theorem decodeWord_skipKeyNotPressed (x : Nibble) :
    decodeWord (wordXK 0xE x 0xA1) = .ok (.skipKeyNotPressed x) := by
  simp [decodeWord, decodeGroupE]

theorem decodeWord_getDelay (x : Nibble) : decodeWord (wordXK 0xF x 0x07) = .ok (.getDelay x) := by
  simp [decodeWord, decodeGroupF]

theorem decodeWord_awaitKey (x : Nibble) : decodeWord (wordXK 0xF x 0x0A) = .ok (.awaitKey x) := by
  simp [decodeWord, decodeGroupF]

theorem decodeWord_setDelay (x : Nibble) : decodeWord (wordXK 0xF x 0x15) = .ok (.setDelay x) := by
  simp [decodeWord, decodeGroupF]

theorem decodeWord_setSound (x : Nibble) : decodeWord (wordXK 0xF x 0x18) = .ok (.setSound x) := by
  simp [decodeWord, decodeGroupF]

/-! ### Frames of the timer writes -/

/-- A delay timer write touches `DT` only. -/
theorem State.sameBut_setDT (s : State) (b : Byte) : s.SameBut (s.setDT b) fun c => c = .delayTimer := by
  intro c hc
  cases c with
  | delayTimer => exact absurd rfl hc
  | _ => rfl

/-- A sound timer write touches `ST` only. -/
theorem State.sameBut_setST (s : State) (b : Byte) : s.SameBut (s.setST b) fun c => c = .soundTimer := by
  intro c hc
  cases c with
  | soundTimer => exact absurd rfl hc
  | _ => rfl

/-! ### The key test (R200) -/

/-- The test of a key number decides whether that key is held. -/
theorem State.pressed_iff (s : State) (v : Byte) : s.pressed v = true ↔ s.KeyHeld v := by
  rw [State.pressed, Bool.and_eq_true, decide_eq_true_iff, State.KeyHeld]

theorem State.pressed_of_keyHeld {s : State} {v : Byte} (h : s.KeyHeld v) : s.pressed v = true :=
  (s.pressed_iff v).mpr h

theorem State.pressed_of_not_keyHeld {s : State} {v : Byte} (h : ¬ s.KeyHeld v) : s.pressed v = false :=
  Bool.eq_false_iff.mpr fun hp => h ((s.pressed_iff v).mp hp)

/-! ### The instructions -/

section
variable (x : Nibble) (s : State)

theorem exec_skipKeyPressed : exec (.skipKeyPressed x) s = .next (s.skipIf (s.pressed (s.reg x))) := rfl

theorem exec_skipKeyNotPressed : exec (.skipKeyNotPressed x) s = .next (s.skipIf (!s.pressed (s.reg x))) := rfl

theorem exec_awaitKey : exec (.awaitKey x) s = .next (if s.pressed (s.reg x) then s.advance else s) := rfl

theorem exec_getDelay : exec (.getDelay x) s = .next (s.result x s.dt) := rfl

theorem exec_setDelay : exec (.setDelay x) s = .next (s.setDT (s.reg x)).advance := rfl

theorem exec_setSound : exec (.setSound x) s = .next (s.setST (s.reg x)).advance := rfl

end

/-! ### The obligations -/

/-- Settles O38: the two skips are `State.skipIf` on the key test and on its negation, so the case of the key decides
both. -/
theorem keySkipsTestPressedKey : Obligations.KeySkipsTestPressedKey := by
  intro s x
  refine ⟨wordIs_of_wordXF rfl (decodeWord_skipKeyPressed x), wordIs_of_wordXF rfl (decodeWord_skipKeyNotPressed x),
    fun hheld => ?_, fun hnot => ?_⟩
  · rw [exec_skipKeyPressed, exec_skipKeyNotPressed, State.pressed_of_keyHeld hheld]
    exact ⟨rfl, rfl⟩
  · rw [exec_skipKeyPressed, exec_skipKeyNotPressed, State.pressed_of_not_keyHeld hnot]
    exact ⟨rfl, rfl⟩

/-- Settles O39: an advance when the key test holds, the state itself when it fails. -/
theorem awaitKeySpinsUntilPressed : Obligations.AwaitKeySpinsUntilPressed := by
  intro s x
  refine ⟨wordIs_of_wordXF rfl (decodeWord_awaitKey x), fun hheld => ?_, fun hnot => ?_⟩
  · rw [exec_awaitKey, State.pressed_of_keyHeld hheld]
    rfl
  · rw [exec_awaitKey, State.pressed_of_not_keyHeld hnot]
    rfl

/-- Settles O40: a result without a flag, and two timer writes, each with an advance. -/
theorem timerInstructionsMoveTimers : Obligations.TimerInstructionsMoveTimers := by
  intro s x
  exact ⟨wordIs_of_wordXF rfl (decodeWord_getDelay x), wordIs_of_wordXF rfl (decodeWord_setDelay x),
    wordIs_of_wordXF rfl (decodeWord_setSound x),
    ⟨_, exec_getDelay x s, s.reg_result_self x _, s.pc_result x _, s.sameBut_result x _⟩,
    ⟨_, exec_setDelay x s, rfl, rfl, (s.sameBut_setDT _).setPc _⟩,
    ⟨_, exec_setSound x s, rfl, rfl, (s.sameBut_setST _).setPc _⟩⟩

end Sys2Proof.Machine
end

section
/-! The opcode map and the decoder (`30_encoding.md` sections 3 to 5): a decoded word is the encoding of its
instruction, so it matches a row, and a word that matches none is UnknownOpcode. -/

namespace Sys2Proof.Laws.EncodesItsRow

/-- Every instruction's word matches the row of its mnemonic (R94, R96). -/
theorem statement : ∀ i : Instr, Statement i
  | .clearScreen => clearScreen
  | .ret => ret
  | .jump nnn => jump nnn
  | .call nnn => call nnn
  | .skipEqConst x nn => skipEqConst x nn
  | .skipNeqConst x nn => skipNeqConst x nn
  | .skipEqReg x y => skipEqReg x y
  | .setConst x nn => setConst x nn
  | .addConst x nn => addConst x nn
  | .setReg x y => setReg x y
  | .or x y => or x y
  | .and x y => and x y
  | .xor x y => xor x y
  | .add x y => add x y
  | .sub x y => sub x y
  | .shiftRight x y => shiftRight x y
  | .subReverse x y => subReverse x y
  | .shiftLeft x y => shiftLeft x y
  | .skipNeqReg x y => skipNeqReg x y
  | .setIndex nnn => setIndex nnn
  | .jumpPlusV0 nnn => jumpPlusV0 nnn
  | .randMask x nn => randMask x nn
  | .draw x y n => draw x y n
  | .skipKeyPressed x => skipKeyPressed x
  | .skipKeyNotPressed x => skipKeyNotPressed x
  | .getDelay x => getDelay x
  | .awaitKey x => awaitKey x
  | .setDelay x => setDelay x
  | .setSound x => setSound x
  | .addToIndex x => addToIndex x
  | .setIndexFont x => setIndexFont x
  | .storeBCD x => storeBCD x
  | .dumpRegs x => dumpRegs x
  | .loadRegs x => loadRegs x

end Sys2Proof.Laws.EncodesItsRow

namespace Sys2Proof

/-! ### A word from its fields (R92) -/

section
variable {w : Word} {a : Nibble} (ha : fieldN1 w = a)
include ha

theorem wordA_of_fields : wordA a (fieldNNN w) = w := by
  rw [← ha, wordA, fieldN1, fieldNNN,
    BitVec.extractLsb'_append_extractLsb'_eq_extractLsb' (show 12 = 0 + 12 from rfl)]
  exact extract_all w

theorem wordXK_of_fields {nn : Byte} (hnn : fieldNN w = nn) : wordXK a (fieldX w) nn = w := by
  rw [← ha, ← hnn, wordXK, fieldN1, fieldX, fieldNN,
    BitVec.extractLsb'_append_extractLsb'_eq_extractLsb' (show 12 = 8 + 4 from rfl),
    BitVec.extractLsb'_append_extractLsb'_eq_extractLsb' (show 8 = 0 + 8 from rfl)]
  exact extract_all w

theorem wordXYN_of_fields {n : Nibble} (hn : fieldN w = n) : wordXYN a (fieldX w) (fieldY w) n = w := by
  have hlow : fieldNN w = fieldY w ++ fieldN w :=
    (BitVec.extractLsb'_append_extractLsb'_eq_extractLsb' (show 4 = 0 + 4 from rfl)).symm
  rw [wordXYN_eq, ← hn]
  exact wordXK_of_fields ha hlow

end

/-! ### Encoding what a group of the decision tree decodes (R94, R97 to R99) -/

section
variable {w : Word} {i : Instr}

theorem encode_decodeGroup0 (h : decodeGroup0 w = .ok i) : encode i = w := by
  unfold decodeGroup0 at h
  split at h
  next hw => cases h; exact hw.symm
  next =>
    split at h
    next hw => cases h; exact hw.symm
    next => cases h

theorem encode_decodeGroup8 (ha : fieldN1 w = 0x8#4) (h : decodeGroup8 w = .ok i) : encode i = w := by
  unfold decodeGroup8 at h
  split at h <;> cases h <;> exact wordXYN_of_fields ha ‹_›

/-- The groups 5 and 9, whose instruction `make x y` is encoded with the low nibble 0. -/
theorem encode_decodeSkipReg {a : Nibble} {make : Nibble → Nibble → Instr} (ha : fieldN1 w = a)
    (hmake : ∀ x y, encode (make x y) = wordXYN a x y 0) (h : decodeSkipReg make w = .ok i) : encode i = w := by
  unfold decodeSkipReg at h
  split at h
  next hn => cases h; exact (hmake _ _).trans (wordXYN_of_fields ha hn)
  next => cases h
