-- ==== Sys2Proof/Certificates/Slice0/Obligations.lean ====
section
/-! DEFINITION. The statements for the provers, taken from the numbered rules of spec/. Values are stated as numbers wherever the rule
gives a number (R12), registers through `readV`, memory through the read of one byte. -/

namespace Sys2Proof.Claims

open Sys2Proof.Machine

/-- The parts of the state an instruction may name besides V, PC and memory. -/
inductive Part where
  /-- The address register. -/
  | I
  /-- The call stack. -/
  | stack
  /-- The delay timer. -/
  | DT
  /-- The sound timer. -/
  | ST
  /-- `paused` and `waitReg`. -/
  | wait
  /-- The sticky fault state. -/
  | faulted
  /-- The framebuffer. -/
  | fb
  /-- The record of port operations. -/
  | ports
  /-- The count of draws. -/
  | draws
  deriving DecidableEq, Repr

/-- A part has the same value in both states. -/
def Same : Part → State → State → Prop
  | .I, s, t => t.I = s.I
  | .stack, s, t => t.stack = s.stack
  | .DT, s, t => t.DT = s.DT
  | .ST, s, t => t.ST = s.ST
  | .wait, s, t => t.paused = s.paused ∧ t.waitReg = s.waitReg
  | .faulted, s, t => t.faulted = s.faulted
  | .fb, s, t => t.fb = s.fb
  | .ports, s, t => t.ports = s.ports
  | .draws, s, t => t.draws = s.draws

/-- Every part but the listed ones is unchanged, and so are the configuration, the position in the tick and the keyboard's input. -/
def KeepsPartsBut (parts : List Part) (s t : State) : Prop :=
  (∀ p, p ∉ parts → Same p s t) ∧
  t.params = s.params ∧ t.driver = s.driver ∧ t.phase = s.phase ∧ t.keyInput = s.keyInput

/-- Every register but the listed ones reads as before. -/
def KeepsRegsBut (regs : List Reg) (s t : State) : Prop := ∀ y, y ∉ regs → t.readV y = s.readV y

/-- Every byte of memory reads as before. -/
def KeepsMem (s t : State) : Prop := ∀ a, t.readMem a = s.readMem a

/-- PC is `n` further, wrapping at 16 bits (R105, R404). -/
def PCMoves (n : Nat) (s t : State) : Prop := t.PC.toNat = (s.PC.toNat + n) % 65536

/-- The frame of a form that stores nothing and does not touch PC beyond the default advance: the listed registers and parts may change,
all else is unchanged. -/
def Straight (regs : List Reg) (parts : List Part) (s t : State) : Prop :=
  PCMoves 2 s t ∧ KeepsRegsBut regs s t ∧ KeepsMem s t ∧ KeepsPartsBut parts s t

/-- The frame of a form that may change PC and the listed parts, and no register and no memory. -/
def ControlOnly (parts : List Part) (s t : State) : Prop :=
  KeepsRegsBut [] s t ∧ KeepsMem s t ∧ KeepsPartsBut parts s t

/-- The engine's own state of R100 is the same in both states. -/
def SameEngine (s t : State) : Prop :=
  KeepsRegsBut [] s t ∧ KeepsMem s t ∧ t.PC = s.PC ∧ t.I = s.I ∧ t.stack = s.stack ∧ t.DT = s.DT ∧ t.ST = s.ST ∧
  t.paused = s.paused ∧ t.waitReg = s.waitReg ∧ t.faulted = s.faulted

/-- `s.enterStep n` is `s` with `n` invocations left in the burst, a tick opened with no port operation yet where none was in progress; all
else is as in `s` (log entries 8 and 10). -/
def OpensStep (s : State) (n : Nat) : Prop :=
  SameEngine s (s.enterStep n) ∧ (s.enterStep n).fb = s.fb ∧ (s.enterStep n).phase = .burst n ∧
  (s.enterStep n).ports = (if s.phase = .between then [] else s.ports) ∧ (s.enterStep n).draws = s.draws ∧
  (s.enterStep n).params = s.params ∧ (s.enterStep n).driver = s.driver ∧ (s.enterStep n).keyInput = s.keyInput

/-- A result in Vx and then a flag in VF: VF holds the flag, also where x is 15; any other Vx holds the result (R16, R102). -/
def ResultThenFlag (x : Reg) (result flag : Nat) (t : State) : Prop :=
  (t.readV 15#4).toNat = flag ∧ (x ≠ 15#4 → (t.readV x).toNat = result)

/-- The number of registers of a block transfer: x of them, or x + 1 with `REG_BLOCK_INCLUSIVE` (R907, R908). -/
def BlockSize (s : State) (x : Reg) : Nat := x.toNat + (if s.params.regBlockInclusive = true then 1 else 0)

/-- The sprite of `DRW Vx,Vy,n` has a 1 bit for the pixel in column `c` and row `r`: sprite row `dr` is read at `I + dr`, its column `dc`
from the left, and the coordinates wrap (R701, R711). -/
def SpriteCovers (s : State) (x y : Reg) (n : Nibble) (c : Fin 64) (r : Fin 32) : Prop :=
  ∃ dr dc : Nat, dr < n.toNat ∧ dc < 8 ∧ ((s.readV x).toNat + dc) % 64 = c ∧ ((s.readV y).toNat + dr) % 32 = r ∧
    (s.readMem (s.I.toNat + dr)).toNat / 2 ^ (7 - dc) % 2 = 1

/-- A port operation that only the end of a tick makes (R413). -/
def EndsTick : PortOp → Prop
  | .audioPlay | .audioStop | .dispRender => True
  | _ => False

/-- The register an instruction names as its destination, where it names one (R104). -/
def destination : Instr → Option Reg
  | .ldImm x _ | .addImm x _ | .ldReg x _ | .orReg x _ | .andReg x _ | .xorReg x _ | .rnd x _ | .ldVxDT x => some x
  | .addReg x _ | .subReg x _ | .subnReg x _ | .shr x | .shl x => some x
  | _ => none

/-- The instructions that write VF as a flag (R102). -/
def writesFlag : Instr → Bool
  | .addReg _ _ | .subReg _ _ | .subnReg _ _ | .shr _ | .shl _ | .drw _ _ _ => true
  | _ => false

end Sys2Proof.Claims

open Sys2Proof Sys2Proof.Machine Sys2Proof.Claims

/-! Reset and construction -/

/-- R130, R1100, R1101: the reset table. The zeros of `mem[0x050..0xFFF]` (D3), the empty stack, `paused`, `waitReg` and `faulted` (D25)
are the spec's decisions, and the font bytes its general knowledge (GK3, log entry 2). -/
def Obligations.ResetHoldsTheTable : Prop :=
  (∀ x, State.reset.readV x = 0#8) ∧ State.reset.I = 0#16 ∧ State.reset.PC.toNat = 0x200 ∧
  State.reset.DT = 0#8 ∧ State.reset.ST = 0#8 ∧ State.reset.stack = [] ∧ State.reset.paused = false ∧
  State.reset.waitReg = none ∧ State.reset.faulted = none ∧
  (List.range 80).map State.reset.readMem =
    [0xF0, 0x90, 0x90, 0x90, 0xF0, 0x20, 0x60, 0x20, 0x20, 0x70, 0xF0, 0x10, 0xF0, 0x80, 0xF0, 0xF0, 0x10, 0xF0, 0x10, 0xF0] ++
    [0x90, 0x90, 0xF0, 0x10, 0x10, 0xF0, 0x80, 0xF0, 0x10, 0xF0, 0xF0, 0x80, 0xF0, 0x90, 0xF0, 0xF0, 0x10, 0x20, 0x40, 0x40] ++
    [0xF0, 0x90, 0xF0, 0x90, 0xF0, 0xF0, 0x90, 0xF0, 0x10, 0xF0, 0xF0, 0x90, 0xF0, 0x90, 0x90, 0xE0, 0x90, 0xE0, 0x90, 0xE0] ++
    [0xF0, 0x80, 0x80, 0x80, 0xF0, 0xE0, 0x90, 0x90, 0x90, 0xE0, 0xF0, 0x80, 0xF0, 0x80, 0xF0, 0xF0, 0x80, 0xF0, 0x80, 0x80] ∧
  ∀ a, 0x50 ≤ a → a < 4096 → State.reset.readMem a = 0#8

/-- R1101: construction with R9's parameters as arguments writes the font it is given at 0x000 and leaves the rest of memory 0x00 (D3),
whatever the font; the display holds what it is given (FB_INIT, D22). -/
def Obligations.ConstructTakesFontAndParameters : Prop :=
  ∀ (params : Params) (tps cpt : Nat) (font : Vector Byte 80) (fbInit : Framebuffer),
    (∀ k (h : k < 80), (construct params tps cpt font fbInit).readMem k = font[k]) ∧
    (∀ a, 80 ≤ a → a < 4096 → (construct params tps cpt font fbInit).readMem a = 0#8) ∧
    (construct params tps cpt font fbInit).fb = fbInit ∧
    (construct params tps cpt font fbInit).params = params ∧
    (construct params tps cpt font fbInit).driver.cyclesPerTick = cpt ∧
    (∀ x, (construct params tps cpt font fbInit).readV x = 0#8) ∧
    (construct params tps cpt font fbInit).PC.toNat = 0x200

/-! The invariant -/

/-- R108, R120, R121, R130: the reset state meets the invariant. Its empty stack, `paused`, `waitReg` and `faulted` are the spec's decision D25,
and its phase, from which the last clause holds, is log entry 8 (DESIGN CHOICE). -/
def Obligations.ResetSatisfiesInvariant : Prop := State.reset.Inv

/-- R108, R120, R121, R411: from every state that meets the invariant (memory canonical, `waitReg` held exactly while paused, the stack
within `STACK_DEPTH` and no fault without a full stack, fewer steps left than the burst has), a step gives a state that meets it. -/
def Obligations.EveryStepKeepsInvariant : Prop := ∀ s t, s.Inv → step s = .next t → t.Inv

/-! Encoding -/

/-- R301, R302, R317, R318: decoding the encoding of any well-formed instruction gives it back, with every operand. The patterns are the
spec's general knowledge (GK1, log entry 13). -/
def Obligations.DecodingAnEncodingGivesItBack : Prop := ∀ i, i.wellFormed = true → decode (encode i) = .instr i

/-- R306, R317: a word that decodes to an instruction is one of that row of the table, and agrees with the instruction's encoding in
every bit the instruction examines. -/
def Obligations.DecodedWordLiesInItsTableRow : Prop :=
  ∀ op i, decode op = .instr i →
    i.wellFormed = true ∧ op &&& rowMask i = rowMatch i ∧ op &&& ~~~(ignoredBits i) = encode i

/-- R311: exactly these words select no instruction, by the values of their fields (R302). -/
def Obligations.UnknownWordsAreExactlyTheListed : Prop :=
  ∀ op : Word, (∃ why, decode op = .unknown why) ↔
    (op.toNat / 4096 = 0x8 ∧ op.toNat % 16 ∈ [0x8, 0x9, 0xA, 0xB, 0xC, 0xD, 0xF]) ∨
    (op.toNat / 4096 = 0xE ∧ op.toNat % 256 ∉ [0x9E, 0xA1]) ∨
    (op.toNat / 4096 = 0xF ∧ op.toNat % 256 ∉ [0x07, 0x0A, 0x15, 0x18, 0x1E, 0x29, 0x33, 0x55, 0x65])

/-- R306 (D7), R310 (D8), R608 and R610 (D9): fields the hardware ignores do not change the decoding. The patterns other than 00E0
are the spec's general knowledge (GK1, log entry 13, PRESUMED). -/
def Obligations.IgnoredFieldsChangeNothing : Prop :=
  ∀ x y n : BitVec 4,
    decode (wordXKK 0x0#4 x 0xE0#8) = .instr .cls ∧ decode (wordXKK 0x0#4 x 0xEE#8) = .instr .ret ∧
    decode (wordXYN 0x5#4 x y n) = .instr (.seReg x y) ∧ decode (wordXYN 0x9#4 x y n) = .instr (.sneReg x y) ∧
    decode (wordXYN 0x8#4 x y 0x6#4) = .instr (.shr x) ∧ decode (wordXYN 0x8#4 x y 0xE#4) = .instr (.shl x)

● Work required: Among the entries above, the lines between the ones containing "t => t.faulted = s.faulted" and "t.params = s.params", inclusive, are to be transcribed exactly. No other line is to be given.

● Answer for the task:
  | .faulted, s, t => t.faulted = s.faulted
  | .fb, s, t => t.fb = s.fb
  | .ports, s, t => t.ports = s.ports
  | .draws, s, t => t.draws = s.draws

/-- Every part but the listed ones is unchanged, and so are the configuration, the position in the tick and the keyboard's input. -/
def KeepsPartsBut (parts : List Part) (s t : State) : Prop :=
  (∀ p, p ∉ parts → Same p s t) ∧
  t.params = s.params ∧ t.driver = s.driver ∧ t.phase = s.phase ∧ t.keyInput = s.keyInput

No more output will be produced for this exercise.